Death Troopers
- Author: Joe Schreiber
- Cover artist: Indika
- Language: English
- Series: "Virus duology", preceded by Red Harvest
- Genre: Science fiction novel Horror novel
- Publisher: Del Rey Books
- Publication date: October 13, 2009
- Publication place: United States
- Media type: Print (Hardcover & Paperback)
- Pages: 288 (first edition, hardback);
- ISBN: 0-345-50962-5 (first edition, hardback)
- Preceded by: Red Harvest

= Death Troopers =

Star Wars novel written by Joe Schreiber

Death Troopers is a Star Wars novel written by Joe Schreiber. Schreiber's idea was to create a horror story in the Star Wars universe that pulled from horror movies he enjoyed such as The Shining and Alien. The novel is the first Star Wars horror story since the Galaxy of Fear series, released in the late 1990s. Released on October 13, 2009, Death Troopers is set just before the events shown in A New Hope. It was heavily featured in the MMORPG Star Wars Galaxies with SOE confirming a full page of information and advertisements of the game in the book. On September 22, 2010, Ballantine Books revealed the cover of the prequel novel, also by Schreiber, called Red Harvest.

==Plot==
The Imperial prison barge Purge breaks down in a distant, uninhabited part of space. Its only hope appears to lie with the Star Destroyer Vector, drifting nearby, derelict and seemingly abandoned. When a boarding party from the Purge is sent to scavenge for parts, only half of them come back, bringing with them a contagion so lethal that within hours, almost all aboard the Purge are dead – the half-dozen survivors include two teenage brothers, Kale and Trig Longo, the ruthless captain of the guards, Jareth Sartoris, and chief medical officer, Zahara Cody, all of whom seem to possess natural immunity.

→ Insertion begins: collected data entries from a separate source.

/-- The next item of a prefetch stream: at most 64 PF_DEPTH lines beyond the demand front (R169). -/
def prefetchStep (s : State) (p e : Nat) (r : Rec) (h : HRun) : State :=
  let before (x y : Nat × Nat) : Bool := decide (x.1 < y.1) || (x.1 == y.1 && decide (x.2 < y.2))
  let front := (h.cur.num, h.cur.ofs)
  let c := if !r.isPf && before (h.pfCur.num, h.pfCur.ofs) front then h.cur else h.pfCur
  let ahead := if r.isPf then [] else h.ahead.filter (fun x => before front (x.1, x.2.1))
  let room := if r.isPf then 64 else 64 * r.hDepth - ((ahead.map (fun x => x.2.2)).eraseDups).length
  let s := mapRun s p e (fun x => { x with ahead := ahead })
  let it := prefetchItem s p r c
  let read (t : State) : State := if r.isPf then loadUnits t p (entryUnits s p r c it) else t
  let go (t : State) (d : HCur) : State := mapRun t p e (fun x => { x with pfCur := d })
  let bad (t : State) : State := if r.isPf then mapRun t p e (fun x => { x with poison := true }) else t
  match it with
  | .done => mapRun s p e (fun x => { x with pfEnd := true })
  | .stop st =>
    if r.isPf then heronFault (read s) p e st c.num else mapRun s p e (fun x => { x with pfEnd := true })
  | .skip _ _ => go (read s) c.next
  | .lost _ _ => go (bad (read s)) c.next
  | .segEnd _ _ _ => go (read s) c.nextSeg
  | .segLost _ _ => go (bad (read s)) c.nextSeg
  | .move far _ len =>
    if room = 0 then s else prefetchMove (if c.ofs = 0 then read s else s) p e r h c far len room

/-- Whether an engine may issue a prefetch now (R163, R169). -/
def mayPrefetch (s : State) (p e : Nat) (r : Rec) (h : HRun) : Bool :=
  (r.isPf || r.hDepth != 0) && !r.hFab && !h.pfEnd && h.fault.isNone
    && decide (((s.core p).heron.pfReqs e).length < 8) && decide ((s.core p).heron.outstanding e < 24)

/-- What a running engine does next: its next demand item, or its next prefetch item. -/
def heronIssue (s : State) (p e : Nat) (pf : Bool) (dt : Nat) (bad : List Nat) : State :=
  let x := s.heng p e
  if s.pst != .active || !coreOn s p then s
  else
    match x.run with
    | none => s
    | some h =>
      match findRec s h.ref with
      | none => s
      | some r =>
        let s :=
          if pf then (if mayPrefetch s p e r h then prefetchStep s p e r h else s)
          else if r.isPf || h.allIssued || h.fault.isSome || x.walk.isSome then s
          else demandItem s dt p e r bad h
        sramSweep (heronCheck s p e)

The Purge's onboard computer informs Cody that there are also two survivors in isolation, and Cody leaves the medibay to release them and administer an antidote synthesized from her blood by the incumbent 21B medical droid "Waste". The isolated prisoners are Han Solo and Chewbacca who initially are skeptical of the situation, but allow her to immunize them, and make their way back to medical. Upon returning to medical they find it empty, and Waste destroyed. The dead have become undead and begin to hunt the survivors who are forced to abandon Purge and take shelter in the Vector, unaware that the Destroyer is not the better place to be.

All the survivors are separated: Sartoris faces the few living survivors who have become cannibalistic, and are hiding in an Imperial Assault shuttle previously captured by the Vector tractor beam. Solo and Chewbacca make their way to the bridge in an attempt to either fly the Vector, or at least turn off the tractor beam. Kale dies from an infected wound, returns to life as a zombie, and is subsequently killed again by Trig. Cody finds herself in the Vector medbay, and with the aid of the Destroyer's own 21B discovers the cause of the contagion: Codenamed Blackwing, it is an artificially created virus – intended to slow the onset of decay and rigor mortis, and increase the healing capacity of the human body prior to death. The Vector was taking it to an isolated outpost for testing. However, the contagion – characterised by a grey goo – leaked from its containers and infected the ship, converting its 8,000 crew into the undead. Cody observes from her vantage point that the remaining ships in the docking bay are being filled with the zombies, who are attempting to leave the Vector and spread their contagion throughout the galaxy.

After escaping from the shuttle, Sartoris meets up with Solo, Chewbacca and Trig, then sacrifices himself to allow them to escape, after revealing he has been bitten by an undead and is himself turning into a zombie. They return to the shuttle and successfully leave the Vector, but discover that a zombie has made it aboard the shuttle and killed the two remaining original survivors. The zombie is shot by Cody – who they had previously thought killed when the shuttle ready room she was hiding in was destroyed by the zombies – and she points out that the rest of the escaped ships are no longer controlled, as they watch two infested TIE fighters collide with each other and explode. Cody theorises that Blackwing is only effective when in range of the original contagion source on the Destroyer, and that now removed from the source the zombies have again "died".

The four survivors leave the Vector and the now-derelict ships, and find a planet where they sell the shuttle to a pirate group. Solo and Chewbacca leave to re-buy their impounded ship, while Cody and Trig use their share of the sale to visit a distant planet – home to one of the dead prison guards, and deliver a note he was in the process of writing when Blackwing took him.

==Reception==

Critical reception has been mixed to positive.

- The book got an 8/10 from Fantasy Book Reviews

==Adaptations==
In 2009, an update to Star Wars Galaxies was released called "Death Troopers", based on the novel. In 2012, the Blackwing virus from the novel would be added to the Disney Star Wars canon when it was added to the game Star Wars Commander.

In 2024, Stephano Cagani created a fan game based on the novel and released it on Itch.io.